A commit in branch stable/14 references this bug: URL: https://cgit.FreeBSD.org/src/commit/?id=d08ef6f7da3943dc49999988e6c2ac03644bdaf1 commit d08ef6f7da3943dc49999988e6c2ac03644bdaf1 Author: Mark Johnston <markj@FreeBSD.org> AuthorDate: 2023-10-02 12:08:20 +0000 Commit: Mark Johnston <markj@FreeBSD.org> CommitDate: 2023-10-09 00:41:42 +0000 netdump: Check the return value of ifunit_ref() We may fail to match if the specific interface doesn't exist or was renamed. PR: 273715 Reported by: grembo MFC after: 1 week (cherry picked from commit d94d07d58141dcff48f01c6b3e5a31de9d7a7938) sys/netinet/netdump/netdump_client.c | 2 ++ 1 file changed, 2 insertions(+)
A commit in branch stable/13 references this bug: URL: https://cgit.FreeBSD.org/src/commit/?id=f093d21e081b1eed9844c28af605b5277e76094c commit f093d21e081b1eed9844c28af605b5277e76094c Author: Mark Johnston <markj@FreeBSD.org> AuthorDate: 2023-10-02 12:08:20 +0000 Commit: Mark Johnston <markj@FreeBSD.org> CommitDate: 2023-10-09 00:42:37 +0000 netdump: Check the return value of ifunit_ref() We may fail to match if the specific interface doesn't exist or was renamed. PR: 273715 Reported by: grembo MFC after: 1 week (cherry picked from commit d94d07d58141dcff48f01c6b3e5a31de9d7a7938) sys/netinet/netdump/netdump_client.c | 2 ++ 1 file changed, 2 insertions(+)

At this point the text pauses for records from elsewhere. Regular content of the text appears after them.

/-! ### Messages of a sequencer (R179, R181) -/

/-- One message of one packet from a collective of core u to a device and endpoint, or to a rank. The packet addr is 0 where
the spec gives none: in announces, in contributions to a tree and in the done word (DESIGN CHOICE, log entry 154). -/
def State.collMsg (s : State) (u : Nat) (o : Owner) (d : CollDesc) (job slot : Nat) (dest : Target ⊕ Nat) (op addr : Nat)
    (data : List Byte) : State :=
  let r := s.reg (R.tdCRank u)
  let h : PktHdr := { PktHdr.zero op with srcDev := s.selfDev, srcEp := wfld r 29 20, srcRank := d.selfRank,
                                          msgBytes := data.length, addr := addr % 2 ^ 48 }
  let vc := if op = opWrite then 0 else 2
  match dest with
  | .inl t =>
    s.sendParts (s.tileSlot (u / 4)) o (some t.dev) none
      { h with dstDev := t.dev, dstEp := t.ep, flow := Config.collFlow t.dev t.ep t.ctx % 4096 } vc ownClass job [(0, data)]
  | .inr rank =>
    s.sendParts (s.tileSlot (u / 4)) o none (some slot)
      { h with dstRank := rank, flow := Config.collFlow 1024 rank 0 % 4096 } vc ownClass job [(0, data)]

/-- The body of a member's announce (Table 7.4). -/
def State.announceBody (s : State) (u : Nat) (d : CollDesc) (m count : Nat) : List Byte :=
  collDigest d ++ leBytes 8 count ++ leBytes 4 (m % 2 ^ 20) ++ leBytes 4 0 ++ leBytes 8 (s.reg64 (R.tdCStepLo u) (R.tdCStepHi u))
    ++ leBytes 24 0

/-- A COLL_ANN for a tree. -/
def State.sendAnnounce (s : State) (u : Nat) (o : Owner) (d : CollDesc) (job slot m : Nat) (mm : Bool) (tree count : Nat)
    (t : Target) : State :=
  let h : ChunkHdr := { ctx := t.ctx, inIdx := t.inIdx, last := false, mm := mm, flags := 0, wtype := 0,
                        seq := d.seqOf tree, chunk := 0, elems := 0, crc := 0 }
  let raw := leBytes 32 h.toNat
  let body := s.announceBody u d m count
  s.collMsg u o d job slot (.inl t) opCollAnn 0 (leBytes 32 { h with crc := chunkCrc raw body }.toNat ++ body)

/-! ### Completion (R191, R193) -/

/-- The record and the ADD of a collective that ends, and the abort of a non-zero code (R196). -/
def State.endMember (s : State) (u job : Nat) (d : CollDesc) (code done : Nat) (total : Dword) : State :=
  let n := u / 4
  let rec' := leBytes 1 code ++ leBytes 1 0 ++ leBytes 2 done ++ leBytes 4 d.seq ++ leBytes 8 total.toNat
    ++ leBytes 8 (s.replica (tileDie n)).toNat ++ leBytes 8 0
  let s := if d.recAddr + 32 ≤ lsSize then s.lsPut u d.recAddr rec' else s
  let s := s.semUpdate u d.sem 3 1
  if code = 0 then s
  else
    let s := if s.reg (R.tdCollfault n) = 0 then
        s.setReg (R.tdCollfault n) (atFld 31 24 code ||| atFld 23 12 job ||| atFld 1 0 (u % 4))
      else s
    s.raise (R.tdCollcause n) 0

/-- An open collective ends; a clear of its core may have waited for it (R205). -/
def State.endColl (s : State) (c : Coll) (code done : Nat) : State :=
  (State.endMember { s with colls := s.colls.filter fun o => o.id != c.id } c.core c.job c.desc code done c.total).settleClear c.core

/-- A collective ends with POISONED by its own check (R180) or by its done result (R191): Hyzacia has to send a notice for
its job (R192), whatever COLLFAULT holds. -/
def State.endPoisoned (s : State) (c : Coll) (done : Nat) : State :=
  State.endColl (s.owe { site := .coll, n := c.n, job := c.job, code := fcPoisoned }) c fcPoisoned done

/-! ### Acceptance (R163, R168, R174, R179) -/

/-- Reading the plan: its bytes, or the code with which the collective ends, the fault being recorded (R168, R271, R275). -/
def State.readVa (s : State) (u va n : Nat) : State × Except Nat (List Byte) :=
  match s.vaRange (u / 4) (s.coreSlot u) va n false with
  | (s, .ok ps) =>
    (match s.readPieces ps with
     | .ok bs => (s, .ok bs)
     | .error a => (s.dpaUe a (s.coreJob u) (u % 4), .error fcEccUe))
  | (s, .refused bad) => (s.vaDenied (u / 4) (s.coreJob u) (u % 4) bad, .error fcDenied)
  | (s, .remote _ bad) => (s.vaDenied (u / 4) (s.coreJob u) (u % 4) bad, .error fcDenied)
  | (s, .ue a) => (s.dpaUe a (s.coreJob u) (u % 4), .error fcEccUe)

/-- The whole plan: its header says how long it is. -/
def State.readPlan (s : State) (u : Nat) (d : CollDesc) : State × Except Nat Plan :=
  match s.readVa u d.planAddr 32 with
  | (s, .error e) => (s, .error e)
  | (s, .ok h) =>
    match s.readVa u d.planAddr (planHead d.trees (leAt h 6 1) + 136 * leAt h 4 2) with
    | (s, .error e) => (s, .error e)
    | (s, .ok bs) => (s, .ok (parsePlan d.trees (d.op == cPermute) bs))

/-- Open collectives of a die; what R163 lets a core's next command wait for. -/
def State.collsOf (s : State) (n : Nat) : List Coll := s.colls.filter fun c => c.n == n

def State.collRoom (s : State) (u : Nat) : Bool :=
  let mine := s.colls.filter fun c => c.core == u && c.job == s.coreJob u
  (s.collsOf (u / 4)).length < 16 && (mine.isEmpty || (mine.length == 1 && mine.all fun c => c.phase != .announce))

/-- The images and the data-tree announces of a collective that has opened (R179, steps 1 and 2). -/
def State.openColl (s : State) (u id : Nat) (d : CollDesc) (p : Plan) (mm : Bool) (m : Nat) : State :=
  let job := s.coreJob u
  let slot := s.coreSlot u
  let seed := s.reg64 (R.tdCSeedLo u) (R.tdCSeedHi u)
  let step := s.reg64 (R.tdCStepLo u) (R.tdCStepHi u)
  let images := p.images.filter fun i => i.1.valid
  let leaves := p.leaves.zipIdx.filter fun t => t.1.valid
  let c : Coll := { id := id, n := u / 4, core := u, slot := slot, job := job, desc := d, plan := p, phase := .announce,
                    mm := mm, annOutst := images.length + leaves.length, annSent := false, trees := [], streams := [],
                    landed := [], doneWord := 0, doneSent := false, total := 0 }
  let s : State := { s with colls := s.colls ++ [c] }
  let s := images.foldl (fun s i => s.collMsg u (.collAnn id) d job slot (.inl i.1) opWrite
    (2 ^ 23 + i.1.ctx % 128 * 128) (d.fillImage job seed step i.1 i.2)) s
  leaves.foldl (fun s t => s.sendAnnounce u (.collAnn id) d job slot m mm t.2 (d.shardLen t.2) t.1) s

/-- COLL_ACCEPT: the sequencer takes the command at the head of core u's CQ. While the crossbar is disabled it stalls, as the
DMA and stream engines do (R66; log entry 129). -/
def State.collAccept (s : State) (u : Nat) : State :=
  let k := s.core u
  match k.cq with
  | [] => s
  | c :: rest =>
    if !(s.hasCore u && s.collRoom u && s.xbarOn) then s
    else
      let s := s.setCore u { k with cq := rest }
      let at' := dmaDesc c.slot.toNat
      if s.lsUeNow u at' 128 then s.asyncFault u c.d fcEccUe c.word
      else
        let d := parseColl (s.lsNow u at' 128)
        let job := s.coreJob u
        if !s.bit (R.tdCRank u) 31 then s.endMember u job d fcDenied 0 0
        else match s.readPlan u d with
        | (s, .error code) => s.endMember u job d code 0 0
        | (s, .ok p) =>
          if !p.ctlLeaf.valid then s.endMember u job d fcDenied 0 0
          else
            let ranks := wfld (s.active.word 1 0 (s.coreSlot u) 1) 20 0
            let ok := d.passes job ranks p (s.job (s.coreSlot u)).det
            let m := if d.groupOk ranks then d.self else 0
            let id := s.nextId
            s.numbered.openColl u id d p (!ok) m

/-! ### The control announce (R179) -/

/-- The trees whose combined announce, and whose output, a member awaits. -/
def Coll.needs (c : Coll) : List Nat :=
  let op := c.desc.op
  if (op = cAllReduce ∧ c.plan.lead) ∨ (op = cReduce ∧ c.desc.self = c.desc.arg) then List.range c.desc.trees
  else if op = cReduceScatter then (List.range c.desc.trees).filter (· == c.desc.self)
  else []

/-- Step 3 of R179 is over. -/
def Coll.mayAnnounce (c : Coll) : Bool :=
  c.phase == .announce && !c.annSent && c.annOutst == 0 && c.needs.all fun t => c.trees.contains t

/-- COLL_CONTROL_ANNOUNCE. -/
def State.controlAnnounce (s : State) (n : Nat) : State :=
  match s.colls.find? fun c => s.xbarOn && c.n == n && c.mayAnnounce with
  | none => s
  | some c =>
    let s := s.updColl c.id fun c => { c with annSent := true }
    s.sendAnnounce c.core (.collCtl c.id) c.desc c.job c.slot c.desc.self c.mm c.desc.trees c.desc.count c.plan.ctlLeaf

/-! ### Packets that reach a sequencer (R177, R180, R183) -/

/-- The open collective a packet is for: the job's, with the sequence number in its range; of the lead for a multicast
copy, of the core that the endpoint names otherwise. Where leads of two parallel groups with one sequence number are on the
die, the one that opened first takes the copy (DESIGN CHOICE, log entry 145). -/
def State.collFor (s : State) (n : Nat) (a : Arrival) : Option Coll :=
  s.colls.find? fun c => c.n == n && c.job == a.pkt.job && (c.desc.treeOf (chunkHdr a.pkt).seq).isSome
    && (if a.mcast then c.plan.lead else c.core == a.unit)

/-- Whether a COLL_DATA packet is the done result: it comes on the control tree's sequence number, which landing chunks
share where there is no data tree, and is the last chunk of its context (log entry 36). -/
def Coll.isDone (c : Coll) (a : Arrival) : Bool :=
  let h := chunkHdr a.pkt
  a.pkt.hdr.op == opCollData && c.desc.treeOf h.seq == some c.desc.trees && (c.desc.trees != 0 || h.last)
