-- ==== Sys2Proof/Machine/Falcon.lean ====
section
/-!
DEFINITION. Verification of a Falcon-1024 signature in the padded format (spec/16_boot_security_faults.md, R375). The rule
names the Falcon specification, which is no file of spec/: degree 1,024, modulus 12,289, the encodings and the bound on the
norm are taken from it (PRESUMED, log entry 60).
-/

namespace Sys2Proof.Machine

/-- The modulus q. -/
def falconQ : Nat := 12289

/-- The largest squared norm of an accepted signature. -/
def falconBound : Nat := 70265242

/-- The two-byte samples of a squeezed block, big endian; a sample of five times the modulus or more is dropped. -/
def falconSamples (a : List Nat) : List Nat :=
  ((List.range 68).map fun i =>
    let w := nbits (a.getD (i / 4) 0) (16 * (i % 4)) 16
    w % 256 * 256 + w / 256).filterMap fun v => if v < 5 * falconQ then some (v % falconQ) else none

/-- Samples squeezed block by block until there are 1,024; `fuel` bounds the blocks. -/
def falconSqueeze : Nat → List Nat → List Nat → List Nat
  | 0, _, got => got
  | fuel + 1, a, got =>
    if 1024 ≤ got.length then got.take 1024 else falconSqueeze fuel (keccakF a) (got ++ falconSamples a)

/-- HashToPoint: the polynomial that SHAKE256 gives of the salt and the message. -/
def falconPoint (salt msg : List Byte) : List Nat := falconSqueeze 65536 (shakeState (salt ++ msg)) []

/-- A public key: the header byte 0x0A and 1,024 coefficients of 14 bits, each below the modulus. -/
def falconKey (key : List Byte) : Option (List Nat) :=
  let w := beNat (key.drop 1)
  let h := (List.range 1024).map fun i => nbits w (14 * (1023 - i)) 14
  if key.length = 1793 ∧ leAt key 0 1 = 0x0A ∧ h.all (· < falconQ) then some h else none

/-- The bits of a byte string, the highest of each byte first. -/
def bitsOf (bs : List Byte) : List Bool := bs.flatMap fun b => (bitList 8 b.toNat).reverse

/-- A run of zeros up to a one: its length and what follows. -/
def unary : Nat → List Bool → Option (Nat × List Bool)
  | _, [] => none
  | k, true :: r => some (k, r)
  | k, false :: r => unary (k + 1) r

/-- One coefficient: its sign, its seven low bits, its high part in unary; minus zero is refused. -/
def falconCoef (bits : List Bool) : Option (Int × List Bool) :=
  match bits with
  | [] => none
  | s :: r =>
    if r.length < 7 then none
    else match unary 0 (r.drop 7) with
      | none => none
      | some (k, rest) =>
        let m := bitsNat (r.take 7).reverse + 128 * k
        if s ∧ m = 0 then none else some (if s then -(m : Int) else m, rest)

/-- `n` coefficients, and then nothing but zeros. -/
def falconCoefs : Nat → List Bool → Option (List Int)
  | 0, bits => if bits.any id then none else some []
  | n + 1, bits =>
    match falconCoef bits with
    | none => none
    | some (c, rest) => (falconCoefs n rest).map (c :: ·)

/-- The product of two polynomials modulo x^1024 + 1 and q. -/
def falconMul (s : List Int) (h : List Nat) : List Int :=
  let start : List Int × List Int := (h.map fun _ => 0, h.map fun (c : Nat) => (c : Int))
  (s.foldl (fun (acc, row) c =>
      ((acc.zip row).map fun (a, r) => (a + c * r) % (falconQ : Int),
       -(row.getLast?.getD 0) :: row.dropLast)) start).1

/-- The residue of least magnitude. -/
def centred (i : Int) : Int :=
  let r := i % (falconQ : Int)
  if (falconQ : Int) / 2 < r then r - falconQ else r

def sumSquares (l : List Int) : Nat := (l.map fun i => i.natAbs * i.natAbs).sum

/-- Whether a signature verifies: header 0x3A, a salt of 40 bytes, s2 compressed and padded; s1 = c - s2 h is computed and
the pair must be short. -/
def falconVerify (key msg sig : List Byte) : Bool :=
  match falconKey key, falconCoefs 1024 (bitsOf (sig.drop 41)) with
  | some h, some s2 =>
    let c := falconPoint (slice sig 1 40) msg
    let s1 := (c.zip (falconMul s2 h)).map fun (c, p) => centred ((c : Int) - p)
    sig.length == 1280 && leAt sig 0 1 == 0x3A && decide (sumSquares s1 + sumSquares s2 ≤ falconBound)
  | _, _ => false

end Sys2Proof.Machine
end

A commit in branch releng/14.0 references this bug: URL: https://cgit.FreeBSD.org/src/commit/?id=862483bd3500aacc1546d6dfaa940a43e23e096b commit 862483bd3500aacc1546d6dfaa940a43e23e096b Author: Mark Johnston <markj@FreeBSD.org> AuthorDate: 2023-10-02 12:08:20 +0000 Commit: Mark Johnston <markj@FreeBSD.org> CommitDate: 2023-10-09 18:07:08 +0000 netdump: Check the return value of ifunit_ref() We may fail to match if the specific interface doesn't exist or was renamed. Approved by: re (gjb) PR: 273715 Reported by: grembo MFC after: 1 week (cherry picked from commit d94d07d58141dcff48f01c6b3e5a31de9d7a7938) (cherry picked from commit d08ef6f7da3943dc49999988e6c2ac03644bdaf1) sys/netinet/netdump/netdump_client.c | 2 ++ 1 file changed, 2 insertions(+)
@Mark Linimon The issue that renamed interfaces are not supported properly still exists though. I'll create a new bug for it.